Setelah lelah melangkah dan merasa yakin bahwa malam telah lewat tengah malam, Arini memutuskan pulang. Menghabiskan waktu di jalanan tidak akan bisa menghapus rasa bersalahnya. Namun, sanggupkah dia bertemu muka dengan Leo setelah kebenaran itu terungkap?

Tidak. Arini menggeleng-gelengkan kepalanya. Dia tidak akan menemui laki-laki itu lagi. Sumpahnya dalam hati. Sudah kering air matanya malam ini. Tak sanggup lagi mengalir karena telah habis terkuras. Arini memutuskan akan keluar dari perusahaan itu.

Denting lift yang membawanya ke lantai apartemennya berada telah sampai. Berjalan perlahan menuju ke apartemennya. Berhenti dan terpaku melihat sosok seseorang sedang berdiri di depan pintunya. Terlihat sedang mengetuk pintunya dengan keras. Arini terdiam dan membiarkan saja laki-laki itu melakukan aksinya.

Kegiatan itu tak lama mulai mereda. Entah karena terlalu lama atau terlalu bosan karena menunggu tak juga terbuka pintunya. Saat meletakkan kepalanya pada daun pintu, laki-laki itu memiringkan kepalanya. Dan melihat ke arah dirinya, terpana.

Dengan secepat kilat, laki-laki itu menghampiri dirinya. Arini berdiri kaku seolah patung. Tak menghiraukan.

"Arini... Arini... Kau..kau darimana Arini? Aku sudah menunggumu sedari tadi. Apakah kau baik-baik saja?" Laki-laki itu terus melontarkan kata-kata. Arini tak menanggapi walaupun tubuhnya digoncang-goncangkan. Bahunya di cengkeram sehingga dirinya berdiri tepat di depan laki-laki itu.
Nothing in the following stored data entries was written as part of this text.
/-- A TIME frame received on a port (R282): kept with its time; where it answers one of this module's, the link delay ((t4 - t1) - (t3 - t2)) / 2
and the offset from the neighbour. -/
def State.timeReceive (s : State) (p : Nat) (b : List Byte) : State :=
  let t4 : Int := (s.time.ofsSec.toNat * 1000000000 + s.time.ofsNs + 4 * s.now : Nat)
  let t3 := frameNs b
  let t2 := frameNs (b.drop 16)
  let t1 := frameNs (b.drop 28)
  let delay := ((t4 - t1) - (t3 - t2)) / 2
  let ex := if t1 = 0 then s.net.timeEx.toList.getD p none else some (delay, t4 - t3 - delay)
  State.settleSource { s with net := { s.net with timeRx := s.net.timeRx.setIfInBounds p (some (b, s.now)), timeEx := s.net.timeEx.setIfInBounds p ex } }

/-- A riser frame (R260); the flag says that it is delivered. A TIME frame is kept with its timestamp (R282). -/
def State.riserReceive (s : State) (n : Nat) (b : List Byte) : State × Bool :=
  if (macAddr b != 0x0180C200000E#48) || half b 12 != 0x88B5 then (s, true)
  else
    let typ := (b.getD 14 0).toNat
    if 6 < typ ∨ b.getD 15 0 ≠ 1 then (s.incSat (Reg.NET_RISER_BADTYPE n) 31 0, false)
    else if typ = 0 then (s.helloReceive (n - 2), true)
    else if typ = 2 then (s.timeReceive (n - 2) ((b.drop 18).take 46), true)
    else (s, true)

/-- The port sends HELLO every 10 ms (R260): module identity and chain position. -/
def State.helloSend (s : State) (p : Nat) : State :=
  if !s.macUp (p + 2) then s
  else
    let s := s.advanceTo (s.net.helloAt.toList.getD p 0)
    let s := { s with net := { s.net with helloAt := s.net.helloAt.setIfInBounds p (s.now + 10 * msCounts) } }
    s.riserSend [(p, 0, [s.rd Reg.SYS_SERIAL_LO, s.rd Reg.SYS_SERIAL_HI, wd (s.fld Reg.SYS_ROLL_STAT 23 8)])]

/-- No HELLO for 50 ms (R261); its time is known. -/
def State.riserSilent (s : State) (p : Nat) : State :=
  match s.net.helloRx.toList.getD p none with
  | some t => if s.riserUp (if p = 0 then 0 else 1) then (s.advanceTo (t + 50 * msCounts)).setRiser p false else s
  | none => s

/-! ### Receiving (R245 to R247) -/

/-- The destination address is accepted (R246). -/
def State.accepts (s : State) (n : Nat) (dst : BitVec 48) : Bool :=
  let wire := (List.range 6).foldl (fun m i => m + dst.toNat / 256 ^ (5 - i) % 256 * 256 ^ i) 0
  (List.range 32).any (fun j => s.bit (Reg.NET_FILT_HI n j) 31 &&
    ((s.rd (Reg.NET_FILT_LO n j)).toNat + 2 ^ 32 * s.fld (Reg.NET_FILT_HI n j) 15 0 == wire)) ||
  (dst == 0xFFFFFFFFFFFF#48 && s.bit (Reg.NET_CTRL n) 2) || s.bit (Reg.NET_CTRL n) 1 || dst == 0x0180C200000E#48 ||
  (decide (n < 2) && s.bit Reg.PRP_CTRL 0 && dst / 256 == 0x01154E0001#48) ||
  (decide (n < 2) && Config.timeProfile n && [0x011B19000000#48, 0x0180C2000000#48 + 0xE, 0x01005E000181#48, 0x01005E00006B#48].contains dst)

/-- A frame delivered: counted, and shown by `emit` with the MAC, its mark, its timestamp at the SFD and its bytes. -/
def State.deliver (s : State) (n : Nat) (mark : Nat) (b : List Byte) : State :=
  s.emitMore ([wd (n + 256 * mark), s.cnt.extractLsb' 0 32, s.cnt.extractLsb' 32 32, wd b.length] ++
    (List.range ((b.length + 3) / 4)).map (fun i => bytesWord (b.drop (4 * i))))

/-- A received frame (R245): the first check that fails decides. -/
def State.receive (s : State) (n : Nat) (f : Frame) : State :=
  let b := f.bytes
  let mx := s.fld (Reg.NET_MAXLEN n) 13 0
  let long := decide (mx < b.length)
  let s := s.emit []
  if !s.macUp n then s
  else if b.length < 64 ∨ (!f.fcsOk && !long) then s.incSat (Reg.NET_RX_FCS_ERR n) 31 0
  else if !s.accepts n (macAddr b) then s.incSat (Reg.NET_RX_FILTERED n) 31 0
  else if long then
    let s := s.incSat (Reg.NET_RX_OVERSIZE n) 31 0
    if f.space then s.deliver n 1 (b.take mx) else s
  else if !f.space then s.incSat (Reg.NET_RX_OVF n) 31 0
  else if half b 12 = 0x8808 then
    let s := s.incSat (Reg.NET_RX_PAUSE n) 31 0
    if half b 14 = 1 then s.pauseFor n (half b 16) else s
  else
    let (s, ok) := if n < 2 then (s.lldpReceive n b).prpReceive n b else if n < 4 then s.riserReceive n b else (s, true)
    if ok then (s.incSat (Reg.NET_RX_FRAMES n) 31 0).deliver n 0 (s.prpBytes n b) else s

/-! ### Links (R242, R258, R261) and PLCA (R262, R263) -/

/-- A PHY's link goes up or down. -/
def State.linkChange (s : State) (n : Nat) (up eee low : Bool) (sqi : BitVec 3) : State :=
  let up := up && s.bit (Reg.NET_CTRL n) 0 && s.bit (Reg.NET_STAT n) 4
  let s := s.setBit (Reg.NET_STAT n) 0 up
  if n < 2 then
    let s := s.setBit (Reg.NET_STAT n) 5 (up && eee && s.bit (Reg.NET_CTRL n) 4)
    let s := (if up then s else (s.setBit (Reg.NET_STAT n) 1 false).setMac n { s.mac n with lpiAt := none }).settleTw n
    ((s.setLan n up).settleSource.emit []).drainTx n
  else if n < 4 then
    let amp := s.fld (Reg.NET_T1L_CFG n) 1 0
    let s := s.setBit (Reg.NET_T1L_STAT n) 0 (amp = 2 || (amp ≠ 1 && low))
    let s := s.setFld (Reg.NET_T1L_STAT n) 3 1 (if up then sqi.toNat else 0)
    if up then (s.emit []).drainTx n else s.setRiser (n - 2) false
  else (s.emit []).drainTx n

/-- A LAN's PHY supply after a change of its feed or of EN (R258, R242); the link goes with it. -/
def State.phyPower (s : State) (n : Nat) (on : Bool) : State :=
  let s := s.setBit (Reg.NET_STAT n) 4 on
  if on then s else s.linkChange n false false false 0

/-- A T1S follower uses PLCA. -/
def State.plcaFollower (s : State) (n : Nat) : Bool :=
  s.bit (Reg.NET_PLCA_CFG n) 16 && s.fld (Reg.NET_PLCA_CFG n) 7 0 != 0 && s.fld (Reg.NET_PLCA_CFG n) 7 0 != 255

/-- The coordinator of its segment. -/
def State.plcaCoordinator (s : State) (n : Nat) : Bool := s.bit (Reg.NET_PLCA_CFG n) 16 && s.fld (Reg.NET_PLCA_CFG n) 7 0 == 0

/-- A beacon received (R263). -/
def State.plcaBeacon (s : State) (t : Nat) : State :=
  let n := t + 4
  if s.plcaCoordinator n then
    (s.incSat (Reg.NET_PLCA_LOSS n) 31 16).record { sev := 4, source := BitVec.ofNat 8 (0x10 + n), code := 263, args := [wd n, 1] }
  else if s.plcaFollower n then
    { (s.setBit (Reg.NET_PLCA_STAT n) 0 true) with net := { s.net with beaconAt := s.net.beaconAt.setIfInBounds t (some s.now) } }
  else s

/-- No beacon for 4 × NODE_COUNT × TO_TIMER bit times of 100 ns: fall back to CSMA/CD (R263). -/
def State.plcaLoss (s : State) (t : Nat) : State :=
  let n := t + 4
  if s.plcaFollower n && s.bit (Reg.NET_PLCA_STAT n) 0 then
    let wait := 4 * s.fld (Reg.NET_PLCA_CFG n) 15 8 * s.fld (Reg.NET_PLCA_CFG n) 31 24 * 25
    let s := s.advanceTo ((s.net.beaconAt.toList.getD t none).getD s.now + wait)
    ((s.setBit (Reg.NET_PLCA_STAT n) 0 false).incSat (Reg.NET_PLCA_LOSS n) 15 0).record
      { sev := 3, source := BitVec.ofNat 8 (0x10 + n), code := 263, args := [wd n, 0] }
  else s

/-! ### Register writes and views -/

/-- A host write of a NET register that is not a plain one. -/
def State.netWrite (s : State) (a : Nat) (v : Word) : Option State :=
  let n := a / 0x10000 - 0x10
  let off := a % 0x10000
  if !netHas n off then some s
  else if off = 0 then
    let lcs := s.fld Reg.KEY_LCS 2 0
    let v := v &&& (if n < 2 then 0x3F else if n < 4 then 0x2F else 0x27)
    let v := if bitOf v 1 && !(lcs == 1 || lcs == 4) then setBitOf v 1 (s.bit a 1) else v
    let was := s.bit a 0
    let s := s.wr a v
    let feed := if n < 2 then s.bit (Reg.PWR_FEED_STAT n) 12 else true
    some (if bitOf v 0 == was then s else s.phyPower n (bitOf v 0 && feed))
  else if off = 8 then
    some (if 64 ≤ bits v 13 0 ∧ bits v 13 0 ≤ 9600 then (s.wr a (v &&& 0x3FFF)).setSaf n else s)
  else if off = 0xC then some ((s.setFld a 13 0 (bits v 13 0)).setSaf n)
  else if off = 0x10 then some (if bits v 15 0 = 0 then s else s.setFld a 15 0 (bits v 15 0))
  else if off = 0x14 then
    let s := if 17 ≤ bits v 15 0 then (s.setFld a 15 0 (bits v 15 0)).settleTw n else s
    some (if bits v 31 16 = 0 then s else s.setFld a 31 16 (bits v 31 16))
  else if off = 0x200 then
    let s := if s.bit (Reg.NET_GATE_STAT n) 1 then s else s.setFld a 1 1 (bits v 1 1)
    some (if bitOf v 0 then s.gateChange n else s)
  else if 0x400 ≤ off ∧ off < 0x600 then
    let bank := (off - 0x400) / 0x100
    some (if bank = s.fld (Reg.NET_GATE_CTRL n) 1 1 ∧ bank ≠ s.fld (Reg.NET_GATE_STAT n) 0 0 ∧ !s.bit (Reg.NET_GATE_STAT n) 1 then s.wr a v else s)
  else if off = 0x204 then some (if v.toNat < 1000 then s else s.wr a v)
  else if off = 0x800 then
    let s := s.wr a (v &&& 0xFF01FFFF)
    some (if s.plcaCoordinator n then s.setBit (Reg.NET_PLCA_STAT n) 0 true
      else if s.plcaFollower n then s else s.setBit (Reg.NET_PLCA_STAT n) 0 false)
  else none

/-- A host write of a PRP register that is not a plain one. -/
def State.prpWrite (s : State) (a : Nat) (v : Word) : Option State :=
  if a = Reg.PRP_CTRL then
    let lcs := s.fld Reg.KEY_LCS 2 0
    let v := v &&& 7
    some (s.wr a (if !bitOf v 1 && !(lcs == 1 || lcs == 4) then setBitOf v 1 (s.bit a 1) else v))
  else if a = Reg.PRP_CFG then
    let s := if 100 ≤ bits v 15 0 then s.setFld a 15 0 (bits v 15 0) else s
    some (if bits v 31 16 = 0 then s else s.setFld a 31 16 (bits v 31 16))
  else if a = Reg.PRP_FORGET then some (if bits v 15 0 = 0 then s else s.wr a (v &&& 0xFFFF))
  else none

end Sys2Proof.Machine
end

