-- ==== Sys2Proof/Machine/Program.lean ====
section
/-! DEFINITION. The commands of program images, switches and restarts (R103 to R116), of RUN (R80, R113) and of an uncorrectable error (R14). -/

namespace Sys2Proof.Machine

def execProgBegin (m : Master) (tenantImg : Bool) (tenant : BitVec 12) (s : State) : Out :=
  .next (s.asPrefect m (fun s => s.progBegin m tenantImg tenant))

def execProgPush (m : Master) (items : List ImageItem) (s : State) : Out := .next (s.asPrefect m (fun s => s.progPush items))

def execProgCheck (m : Master) (s : State) : Out := .next (s.asPrefect m State.progCheck)

def execProgCheckDone (s : State) : Out := .next s.progChecked

def execProgLoad (m : Master) (s : State) : Out := .next (s.asPrefect m State.progLoad)

def execProgArm (m : Master) (s : State) : Out := .next (s.asPrefect m State.progArm)

def execStagingDone (s : State) : Out := .next s.stagingDone

def execProgAbort (m : Master) (s : State) : Out := .next (s.asPrefect m State.progAbort)

def execWarmRestart (m : Master) (s : State) : Out := .next (s.asPrefect m (fun s => s.restartCmd false))

def execColdRestart (m : Master) (s : State) : Out := .next (s.asPrefect m (fun s => s.restartCmd true))

def execSwitchCoreRelease (core : Fin 64) (s : State) : Out := .next (s.switchRelease core)

/-- PERIODIC_CHECKPOINT (R112). -/
def execPeriodicCheckpoint (s : State) : Out := .next (if s.ckptInterval = 0 then s else s.periodicCheckpoint)

def execScanRunStart (m : Master) (s : State) : Out := .next (s.asPrefect m State.prefectRun)

def execScanRunStop (m : Master) (s : State) : Out := .next (s.asPrefect m State.runStop)

/-- UNCORRECTABLE_ERROR (R13, R14, R368): an operation that reads LPDDR5 completes with MEMORY, a page of NAND is handled by its area; else a word is
poisoned, and a core that leaves service while a switch is armed runs the tests of ARM again. -/
def execUncorrectableError (target : ErrTarget) (s : State) : Out :=
  match target with
  | .lpddr e => .next (s.completeOp e.val 3 [])
  | .nand area page => .next (s.nandPage area page)
  | _ =>
    let n := s.fld Reg.SCAN_STAT 18 12
    let s := s.uncorrectable target
    .next (if s.fld Reg.SCAN_STAT 18 12 = n then s else s.rearm)

end Sys2Proof.Machine
end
"Arini... Arini... Apa yang kau pikirkan? Kenapa kau tak menjawab panggilanku? Aku mengkhawatirkanmu Arini. Arini... Kau dengar aku kan? Katakan sesuatu Arini. Katakan sesuatu... Jangan kau diam saja seperti ini Arini... Kumohon..." Laki-laki itu terus saja berbicara walaupun Arini menunjukkan sikap yang sebaliknya.

Leo menggapai kedua tangan Arini dan menggenggamnya. Arini hanya terdiam. Peperangan terjadi di dalam batinnya. Tatapannya layu. Menatap ke depan namun tak tau apa yang sedang dilihatnya. Pikirannya berkecamuk. Terkejut. Marah dan kecewa. Semua yang dilakukan Leo kepada hidupnya membuatnya tak lagi mampu menatap ke depan. Semuanya terlihat tak bernilai. Leo telah menghancurkan dunia kecilnya.

"Pem...bu...nuh" Arini mengatakan nya dengan pelan. Leo terdiam. Takut yang didengarnya salah. Leo bertanya.

"A...apa Arini. Kau bilang apa baru saja?" Leo menggenggam erat jemari Arini. Mendekatkan wajahnya dan menatap ke dalam mata Arini.

"Pem..bunuh" Arini dengan tegas mengucapnya dan menatap langsung ke arah mata Leo. Leo terkejut. Melepaskan kedua tangan Arini dari genggamannya. Tubuhnya bergetar, mundur ke belakang. Menggeleng-gelengkan kepalanya. Tak percaya dengan apa yang didengarnya.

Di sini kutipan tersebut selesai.